* Assignment
Search the listing below, and show each line that includes the word "absurd".

* Supplied data

/-- Everything a step of a running command into ERROR can do. -/
theorem step_raises (hrun : s.mayIssue = false) (h : step s = .next t) : RaiseNext s t := by
  cases step_next h with
  | await hp => rw [State.mayIssue_eq_true.2 hp] at hrun; cases hrun
  | decodeHeader hp hm h => exact .of_decodeHeader herr hp hm h
  | encodeHeader hp hm h => exact .of_encodeHeader herr hp hm h
  | opcode i h => exact .of_exec herr h
  | cutShort hp hm _ k h => exact .of_readStopped hm (.inr (.inr (.inr ⟨rfl, hp, hm⟩))) h
  | bodyOver _ _ h => subst h; cases herr
  | decodeTrailer _ hm h => exact .of_decodeTrailer herr hm h
  | encodeTrailer _ hm h => exact .of_emitThen herr hm Phase.noConfusion h

end Raise

/-- In the body a TruncatedStreamError is raised by DECODE alone, after some bytes read (41_decoder R162, R163). -/
theorem step_truncated {s t : State} (hp : s.phase = .body) (hok : s.err = .noError) (h : step s = .next t)
    (ht : t.err = .truncatedStream) : s.mode = .decode ∧ ∃ k, t = (s.consume k).raise .truncatedStream := by
  have hrun : s.mayIssue = false := State.mayIssue_eq_false.2 (.inr (.inl hp))
  have herr : t.phase = .error := by
    by_contra hne
    cases ((onlyARaiseWritesErr s t hrun h hne).trans hok).symm.trans ht
  cases step_raises herr hrun h with
  | read hm k e _ hr => subst hr; cases ht; exact ⟨hm, k, rfl⟩
  | written hm bs e he hr =>
    subst hr; cases ht
    obtain ⟨-, hd⟩ : s.phase = .body ∧ s.mode = .decode := by simpa [State.MayRaise] using he
    cases hm.symm.trans hd

/-- `PB` of a DECODE with its dimensions latched, byte by byte (20_memory R73, 41_decoder R173). -/
theorem State.DecodedPrefix.exists_pb {s : State} (hpre : s.DecodedPrefix) (hd : s.DimsOk) :
    ∃ pb, s.pb = some pb ∧ pb.size = s.n * s.channels ∧
      ∀ a, a < pb.size → (Mem.read pb.bytes a).isSome = decide (a < s.cursor * s.channels) := by
  obtain ⟨-, -, -, hsize⟩ := hd
  obtain ⟨bytes, hpb⟩ := State.pbSize_eq_some hsize
  refine ⟨_, hpb, rfl, fun a ha => ?_⟩
  have hread := hpre a
  rwa [State.pbRead_of_pb hpb, if_pos ha] at hread

/-! ### A peer that answers (10_state R33, 20_memory R74, R75) -/

theorem State.inEnd_ne_silent {s : State} (hm : s.mode = .decode) (h : s.peerAnswers = true) : s.inEnd ≠ .silent := by
  unfold State.peerAnswers at h
  rw [hm] at h
  exact of_decide_eq_true h

theorem State.answer_ne_silent {s : State} (hm : s.mode = .encode) (h : s.peerAnswers = true) (o : Nat) :
    s.sinkEnd.answer o ≠ .silent := by
  unfold State.peerAnswers at h
  rw [hm] at h
  cases hs : s.sinkEnd with
  | never => exact SinkAnswer.noConfusion
  | ioFailAt k =>
    show (if o < k then SinkAnswer.ok else .ioFail) ≠ .silent
    split <;> exact SinkAnswer.noConfusion
  | silentAt k => rw [hs] at h; cases h

/-- A stopped read raises its error where the source answers. -/
theorem State.exists_readStopped {s : State} (h : s.inEnd ≠ .silent) (k : Nat) (e : ErrorCode) :
    ∃ t, s.readStopped k e = .next t := by
  cases he : s.inEnd with
  | eos => exact ⟨_, State.readStopped_eos he⟩
  | ioFail => exact ⟨_, State.readStopped_ioFail he⟩
  | silent => exact absurd he h

/-- An emission is sent whole or fails where the sink answers. -/
theorem State.exists_emitThen {s : State} (h : ∀ o, s.sinkEnd.answer o ≠ .silent) (bs : List Byte)
    (commit : State → State) : ∃ t, s.emitThen bs commit = .next t := by
  unfold State.emitThen
  rcases State.emit_cases bs s with he | ⟨k, -, -, he⟩ | ⟨k, -, hsilent, -⟩
  · rw [he]; exact ⟨_, rfl⟩
  · rw [he]; exact ⟨_, rfl⟩
  · exact absurd hsilent (h _)

/-- The end-marker loop of DECODE ends where the source answers (41_decoder R172). -/
theorem exists_checkMarker {s : State} (h : s.inEnd ≠ .silent) (es : List Byte) : ∃ t, checkMarker es s = .next t := by
  induction es generalizing s with
  | nil => exact ⟨_, rfl⟩
  | cons e es ih =>
    cases hr : Mem.read s.inp s.bpos with
    | some v =>
      by_cases hv : v = e
      · obtain ⟨t, ht⟩ := ih (s := s.consume 1) h
        refine ⟨t, ?_⟩
        rw [checkMarker, State.readByte_of_some hr]
        exact (if_pos hv).trans ht
      · exact ⟨_, checkMarker_mismatch hr hv⟩
    | none =>
      cases he : s.inEnd with
      | eos => exact ⟨_, checkMarker_eos hr he⟩
      | ioFail => exact ⟨_, checkMarker_ioFail hr he⟩
      | silent => exact absurd he h

/-! ### Each step answers where its peer does -/

theorem exists_awaitCommand (s : State) : ∃ t, awaitCommand s = .next t := by
  unfold awaitCommand
  cases s.commands <;> exact ⟨_, rfl⟩

/-- The opcode fetched is well formed: no byte is a reserved RUN (30_encoding R111, R112). -/
theorem wellFormed_of_fetch {s : State} {i : Instr} (h : fetch s = .opcode i) : i.wellFormed = true := by
  unfold fetch at h
  cases hd : decode (s.delivered maxOpcodeLength) with
  | error e => rw [hd] at h; cases h
  | ok r =>
    obtain ⟨j, rest⟩ := r
    rw [hd] at h
    cases h
    exact (encodeOfDecode _ _ _ hd).1

section Decode

variable {s : State} (hm : s.mode = .decode) (hsource : s.inEnd ≠ .silent)
include hm hsource

theorem exists_step_decode_header (hp : s.phase = .header) : ∃ t, step s = .next t := by
  cases hparse : parseHeader (State.delivered headerLength s) with
  | none =>
    rw [step_decode_header_of_short hp hm hparse]
    exact State.exists_readStopped hsource _ _
  | some hd =>
    cases hcheck : hd.check s.params with
    | none => exact ⟨_, step_decode_header_of_check_none hp hm hparse hcheck⟩
    | some e => exact ⟨_, step_decode_header_of_check_some hp hm hparse hcheck⟩

/-- A whole opcode stays inside `PB`, which the invariant gives its full size (20_memory R82). -/
theorem exists_step_decode_body (hp : s.phase = .body) (hinv : s.Inv) : ∃ t, step s = .next t := by
  obtain ⟨hd, hc, -⟩ := (State.loopOk_body hp).1 hinv.1
  rw [step_body_decode hp hc hm]
  cases hf : fetch s with
  | opcode i =>
    obtain ⟨t, ht, -⟩ := exec_decode_of_due ⟨hm, hp, hc, hd⟩ (wellFormed_of_fetch hf)
    exact ⟨t, ht⟩
  | cutShort k => exact State.exists_readStopped hsource k _

theorem exists_step_decode_trailer (hp : s.phase = .trailer) : ∃ t, step s = .next t := by
  rw [step_trailer_decode hp hm]
  exact exists_checkMarker hsource endMarker

end Decode

section Encode

variable {s : State} (hm : s.mode = .encode) (hsink : ∀ o, s.sinkEnd.answer o ≠ .silent)
include hm hsink

theorem exists_step_encode_header (hp : s.phase = .header) : ∃ t, step s = .next t := by
  by_cases hok : s.DimsOk ∧ Params.admits s.params s.n = true
  · rw [step_encode_header_of_ok hp hm hok.1 hok.2]
    exact State.exists_emitThen hsink _ _
  · exact ⟨_, step_encode_header_of_bad hp hm hok⟩

/-- Every pixel is supplied, so the selection has a choice, and its opcode has a step (42_encoder R201). -/
theorem exists_step_encode_body (hp : s.phase = .body) (hinv : s.Inv) : ∃ t, step s = .next t := by
  obtain ⟨hloop, hbuf⟩ := hinv
  obtain ⟨hd, hc, -⟩ := (State.loopOk_body hp).1 hloop
  obtain ⟨hpb, -⟩ := hbuf.encode hm (by simp [hp])
  obtain ⟨i, hsel⟩ := State.encSelect_isSome hc fun _ => State.exists_loadPixel hd hpb
  obtain ⟨commit, hexec, -⟩ := exec_of_selected hm hp hc hsel (State.wellFormed_of_encSelect hsel)
  rw [step_of_encSelect hm hp hc hsel, hexec]
  exact State.exists_emitThen hsink _ _

theorem exists_step_encode_trailer (hp : s.phase = .trailer) : ∃ t, step s = .next t := by
  rw [step_trailer_encode hp hm]
  exact State.exists_emitThen hsink _ _

end Encode

end Sys2Proof.Machine
end

section
/-! PROOFS. The statements of 60_exceptions: progress on every input, the errors a step raises, and the partial image. -/

namespace Sys2Proof.Machine

/-- Settles O55: by mode and phase, from the invariant where the step is one of the body. -/
theorem everyInputHasANextState : Obligations.EveryInputHasANextState := by
  intro s hinv hpeer
  cases hi : s.mayIssue with
  | true => exact step_of_mayIssue hi ▸ exists_awaitCommand s
  | false =>
    have hphase := State.mayIssue_eq_false.1 hi
    cases hm : s.mode with
    | decode =>
      have hsource := State.inEnd_ne_silent hm hpeer
      rcases hphase with hp | hp | hp
      · exact exists_step_decode_header hm hsource hp
      · exact exists_step_decode_body hm hsource hp hinv
      · exact exists_step_decode_trailer hm hsource hp
    | encode =>
      have hsink := State.answer_ne_silent hm hpeer
      rcases hphase with hp | hp | hp
      · exact exists_step_encode_header hm hsink hp
      · exact exists_step_encode_body hm hsink hp hinv
      · exact exists_step_encode_trailer hm hsink hp

/-- Settles O51: a raise moves `BPOS` and `OUT`, writes ERR and PHASE, and nothing else. -/
theorem errorsEndTheCommand : Obligations.ErrorsEndTheCommand := by
  intro s t hi h herr
  cases step_raises herr hi h with
  | read _ k e he ht => subst ht; exact ⟨rfl, rfl, rfl, rfl, rfl, he⟩
  | written _ bs e he ht => subst ht; exact ⟨rfl, rfl, rfl, rfl, rfl, he⟩

/-- Settles O27: the raise keeps the image, and the invariant says which of its bytes hold a value. -/
theorem truncationReturnsThePartialImage : Obligations.TruncationReturnsThePartialImage := by
  rintro s t ⟨hloop, hbuf⟩ hp h ht
  obtain ⟨hd, -, -, hok, -⟩ := (State.loopOk_body hp).1 hloop
  obtain ⟨hm, k, rfl⟩ := step_truncated hp hok h ht
  have hpre := (State.buffersOk_decode hm (.inl hp)).1 hbuf
  obtain ⟨pb, hpb, hsize, hread⟩ := hpre.exists_pb hd
  refine ⟨pb, hpb, hsize, hread, ?_⟩
  obtain ⟨-, -, -, -, himage, -⟩ := hostSeesOnlyResults ((s.consume k).raise .truncatedStream)
  exact himage pb rfl hm hpb

end Sys2Proof.Machine
end

section
/-! SUPPORT. The bytes and pixels of an opcode step (30_encoding R110, 41_decoder R170), the length bounds they keep
(70_reset R312), and how far a running command is from its end (R311). -/

namespace Sys2Proof.Machine

/-! ### The length of an opcode and the pixels it stands for -/

theorem opcode_length_pos (op : Opcode) : 1 ≤ op.length := by
  cases op <;> decide

theorem opcode_length_le_four {op : Opcode} (h : op ≠ .rgba) : op.length ≤ 4 := by
  cases op with
  | rgba => exact absurd rfl h
  | rgb | index | diff | luma | run => decide

/-- A well-formed opcode stands for at most 62 pixels (30_encoding R108). -/
theorem State.pixelCount_le (s : State) {i : Instr} (hwf : i.wellFormed = true) : s.pixelCount i ≤ maxRun := by
  cases i with
  | run l =>
    have hlt : l.toNat < 62 := of_decide_eq_true hwf
    exact (Nat.min_le_left _ _).trans hlt
  | rgb | rgba | index | diff | luma => exact (by decide : 1 ≤ maxRun)

/-- How far an opcode step without an error moves the cursors, in either engine. -/
theorem exec_moves {i : Instr} {s t : State} (h : exec i s = .next t) (hd : s.DimsOk) (hne : t.phase ≠ .error) :
    t.bpos = s.bpos + i.length ∧ t.cursor = s.cursor + s.pixelCount i := by
  obtain ⟨hp, hc, hwf, -⟩ := exec_next h
  cases hm : s.mode with
  | decode =>
    obtain ⟨u, hu, -, hbpos, hcur, -⟩ := exec_decode_of_due ⟨hm, hp, hc, hd⟩ hwf
    cases h.symm.trans hu
    exact ⟨hbpos, hcur⟩
  | encode =>
    obtain ⟨-, hbpos, hcur, -⟩ := exec_encode_sent h hm hne
    exact ⟨hbpos.trans (congrArg _ (length_encode i)), hcur⟩

/-! ### The bounds for `k` pixels (70_reset R312) -/

theorem leastBytes_add_le {k m : Nat} (h : m ≤ maxRun) : leastBytes (k + m) ≤ leastBytes k + 1 := by
  simp only [leastBytes, maxRun] at *
  omega

theorem mostBytes_add (c : Byte) (k m : Nat) : mostBytes c (k + m) = mostBytes c k + mostBytes c m := by
  unfold mostBytes
  split <;> exact Nat.mul_add ..

theorem mostBytes_mono (c : Byte) {k m : Nat} (h : k ≤ m) : mostBytes c k ≤ mostBytes c m := by
  unfold mostBytes
  split <;> exact Nat.mul_le_mul_left _ h

/-- The opcode the encoder chooses is no longer than the bound for one pixel: with three channels it is no RGBA
(42_encoder R204). -/
theorem State.length_le_of_encSelect {s : State} {i : Instr} (hsel : s.encSelect = some i)
    (hopaque : s.c = 3 → s.prev.a = 255) : i.length ≤ mostBytes s.c 1 := by
  unfold mostBytes
  split
  · next hc3 => exact opcode_length_le_four (threeChannelsNeverNeedRgba.2 s i hc3 (hopaque hc3) hsel)
  · exact opcode_length_le _

/-! ### The bounds from the header step to the end marker -/

/-- The bounds on `BPOS` before the end marker, in both modes: the least in either, the most in ENCODE. -/
def State.BodyLengthOk (s : State) : Prop :=
  headerLength + leastBytes s.cursor ≤ s.bpos ∧
    (s.mode = .encode → s.bpos ≤ headerLength + mostBytes s.c s.cursor)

* Answer section
  | silent => exact absurd he h
  · exact absurd hsilent (h _)
      | silent => exact absurd he h
  | rgba => exact absurd rfl h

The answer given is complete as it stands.